The hard road was bitter. Many times the country has reinvented itself in small ways and large. But the founding revolution has been vindicated at each step of the way. Sometimes the words, “God bless America” have been heard in song and prayer, evoking the emotional punch of heartfelt experience and hope. The history of America has suggested that divine intervention was, indeed, required to pass the Civil War test, tests in WW I and WWII. There have been more subtle moments as well in the great struggle during the cold war against communist powers. The Soviet Union no longer occupies numerous conquered peoples surrounding its true borders. In fact, the Soviet Union does not exist. We hope and pray that so much divine support becomes less necessary and the people, often virtuous in generosity to a fault, unify and find the solution to problems both foreign and domestic that plague its continuance.

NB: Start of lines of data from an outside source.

-- ==== Sys2Proof/Machine/Engine.lean ====
section
/-! DEFINITION. What the matrix engine and the copy engines share: queue entries, the binding and the movement of fronts,
element accesses with chases and faults, and how a command stops and resumes (R125 to R133, R242 to R250, R317 to R325,
R380, R381). -/

namespace Sys2Proof.Machine

/-! ### Fields of the words -/

/-- The 64-bit word of an M or C instruction. -/
def lWord (i : Instr) : BitVec 64 := match encode i with | some (.long _ w) => w | _ => 0
/-- Engine of a C slot. -/
def cEngine (e : BitVec 1) : Engine := if e = 0 then .copy0 else .copy1
/-- Number of a signature (R366). -/
def engSig : Engine → Nat | .matrix => 2 | .copy0 => 3 | .copy1 => 4

/-- How a command's reads wait: not at all, on a named front (CHP, index), or by page tag (R133, R248). -/
inductive Chasing where
  | no | named (chp n : Nat) | auto
  deriving DecidableEq, Repr

/-- What starts a command (R258): nothing, a front's count (CHP, index, count; 0 its completion), or a barrier. -/
inductive Arming where
  | no | front (chp n v : Nat) | barrier (a : Nat)
  deriving DecidableEq, Repr

def MmaForm.chasing (w : MmaForm) : Chasing :=
  match w.chm.toNat with | 1 => .named w.chp.toNat w.chf.toNat | 2 => .auto | _ => .no
def CForm.chasing (w : CForm) : Chasing :=
  match w.wait.toNat with
  | 1 => .named (w.warg.extractLsb' 10 4).toNat (w.warg.extractLsb' 14 6).toNat
  | 2 => .auto
  | _ => .no
def CForm.arming (w : CForm) : Arming :=
  if w.wait != 3 then .no
  else if w.warg.getLsbD 19 then .barrier (w.warg.extractLsb' 14 5).toNat
  else .front (w.warg.extractLsb' 9 4).toNat (w.warg.extractLsb' 13 6).toNat
    ((w.warg.extractLsb' 0 6).toNat * 4 ^ (w.warg.extractLsb' 6 3).toNat)

/-- The words of the two queues. -/
def mmaOf : Instr → Option MmaForm | .mma w => some w | .mmar w => some w | .mmad w => some w | _ => none
def cOf : Instr → Option CForm
  | .cpy w => some w | .cgath w => some w | .cscat w => some w | .cred w => some w | .cfill w => some w
  | .mcast w => some w | .crem w => some w | _ => none
def Cmd.chasing (c : Cmd) : Chasing :=
  match mmaOf c.ins with
  | some w => MmaForm.chasing w
  | none => match cOf c.ins with | some w => CForm.chasing w | none => .no
def Cmd.arming (c : Cmd) : Arming := match cOf c.ins with | some w => CForm.arming w | none => .no

/-! ### Heads of queues -/

def Eng.head (e : Eng) (g : Engine) : Option Cmd := (e.queue g).head?
/-- Change the head command. -/
def State.onHead (s : State) (g : Engine) (f : Cmd → Cmd) : State :=
  s.onEng fun e => e.setQueue g (match e.queue g with | [] => [] | c :: r => f c :: r)
/-- Remove the head command. -/
def State.popHead (s : State) (g : Engine) : State := s.onEng fun e => e.setQueue g (e.queue g).tail
/-- A beat counts in counters 2 and 3 (R339). -/
def State.countBeat (s : State) : State := s.onCore fun c => (c.bump 2).bump 3

/-- Raise an asynchronous cause of an engine. -/
def State.raiseEng (s : State) (g : Engine) (cause : Nat) (tval : BitVec 64) (write : Bool) (stage : Nat) : State :=
  s.onCore fun c => c.raise ⟨cause, tval, ⟨engAgent g, false, write, stage⟩⟩

/-! ### Fronts that move (R318 to R320, R331, R381) -/

/-- Pages that hold a byte of a span, by SVA / 4,096. -/
def Desc.pagesOf (d : Desc) : List Nat :=
  nub (((List.range d.count).map fun k =>
    let x := coordsOf (List.range d.rank).reverse d.dims k
    let a := (d.place x).1
    [a / 4096, (a + d.placeBytes - 1) / 4096]).flatten)

/-- Tag one page with front n, unless it carries the tag of another live front (R319). -/
def tagPage (fc : Sparse Front) (n : Nat) (sp : Spad) (pg : Nat) : Spad :=
  let e := sp.entry pg
  let other := sget {} fc (sptFidx e)
  let keep := sptFt e && sptFidx e != n && (other.state == .running || other.state == .halted)
  if keep || !sptV e then sp else sp.setEntry pg (setField64 (setBit64 e 57 true) 51 6 n)

/-- Front n can be bound (R318). -/
def State.frontFree (s : State) (n : Nat) : Bool :=
  let st := (s.front n).state
  st == .idle || st == .complete || st == .broken

/-- Bind front n (R318, R319): the pages of a destination in the own space are tagged, those of one in the gang window hold an implicit
pin (R179). -/
def State.bindFront (s : State) (n : Nat) (d : Option Desc) (limit : Nat) (walk : List Nat) (kind : FKind) (g : Engine) : State :=
  let f := s.front n
  let s := s.frontEnded n f.gen (f.state == .broken)
  let own := match d with | some d => d.space == 0 | none => false
  let pages := match d with | some d => if d.space ≤ 1 then d.pagesOf else [] | none => []
  let sp := if !own then s.spad else pages.foldl (fun sp pg => tagPage s.eng.fc n sp pg) s.spad
  let live := limit != 0
  { (s.setFront n
      { gen := f.gen + 1, value := 0, state := if live then .running else .complete, cause := 0
        pscope := f.pscope, pgran := f.pgran, pub := false, tagged := live && own, limit := limit, prod := engProd g
        pva := f.pva, walk := walk, kind := kind, span := if live then d else none, pages := if live then pages else [] })
    with spad := if live then sp else s.spad }

/-- Front n completes: its tags end, its mirror is written once more, waiting entries record it (R319, R320, R331). -/
def State.completeFront (s : State) (n : Nat) : State :=
  let f := s.front n
  let s := (s.setFront n { f with state := .complete, cause := 0, span := none }).untag n
  let s := s.frontEnded n f.gen false
  if f.pub then (fun s : State => s.setFront n { s.front n with pub := false }) (s.publish n) else s

/-- VALUE of front n grows by k. -/
def State.advanceFront (s : State) (n k : Nat) : State :=
  let f := s.front n
  let v := f.value + k
  let s := s.setFront n { f with value := v }
  let g := 64 * 2 ^ f.pgran
  if v = f.limit then s.completeFront n
  else if f.pub && f.value / g != v / g then s.publish n
  else s

/-- VALUE of front n grows by k and the front halts, in one change (R381). -/
def State.haltFront (s : State) (n k cause : Nat) : State :=
  let f := s.front n
  if f.state == .running || f.state == .halted then
    (s.setFront n { f with value := f.value + k, state := .halted, cause := cause }).publishIf n
  else s
/-- A halted front runs again. -/
def State.resumeFront (s : State) (n : Nat) : State :=
  let f := s.front n
  if f.state == .halted then (s.setFront n { f with state := .running, cause := 0 }).publishIf n else s

/-! ### What an element access meets -/

/-- An engine stops at an element: suspended (R172, R194), waiting at a chase of a running front, at a halted one, or at one that is
broken, idle or of kind acknowledgement (R322, R323). -/
inductive EStop where
  | susp (x : Susp)
  | wait (o : Owner) (n need : Nat)
  | halted (o : Owner) (n : Nat)
  | broken (o : Owner) (n : Nat)
  | unbound (o : Owner) (n : Nat)
  /-- An older access of the core to the bytes has not been performed (R218): the engine tries again. -/
  | hold

/-- Where an engine's access stops, with the state then; an access that goes through gives its value and the state. -/
abbrev EFail := EStop × State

Alternatively, the worst offense is to waste the love of our Creator and the lives of those lost defending America, and fall victim to hatred and malignant recrimination. America is no longer a juvenile country, but the leader of the world, and by extension, all of humanity. The cruelty of ISIS and the threat of nuclear war with North Korea rival the internal disseThention within America as existential threats. Then there are the traditional enemies of miserable poverty, starvation, and disease. The United States is our hope and our base for action, but civilizations fail and there are no guarantees of success, or even improvement on human ignorance and ill will. On second thought, God bless America.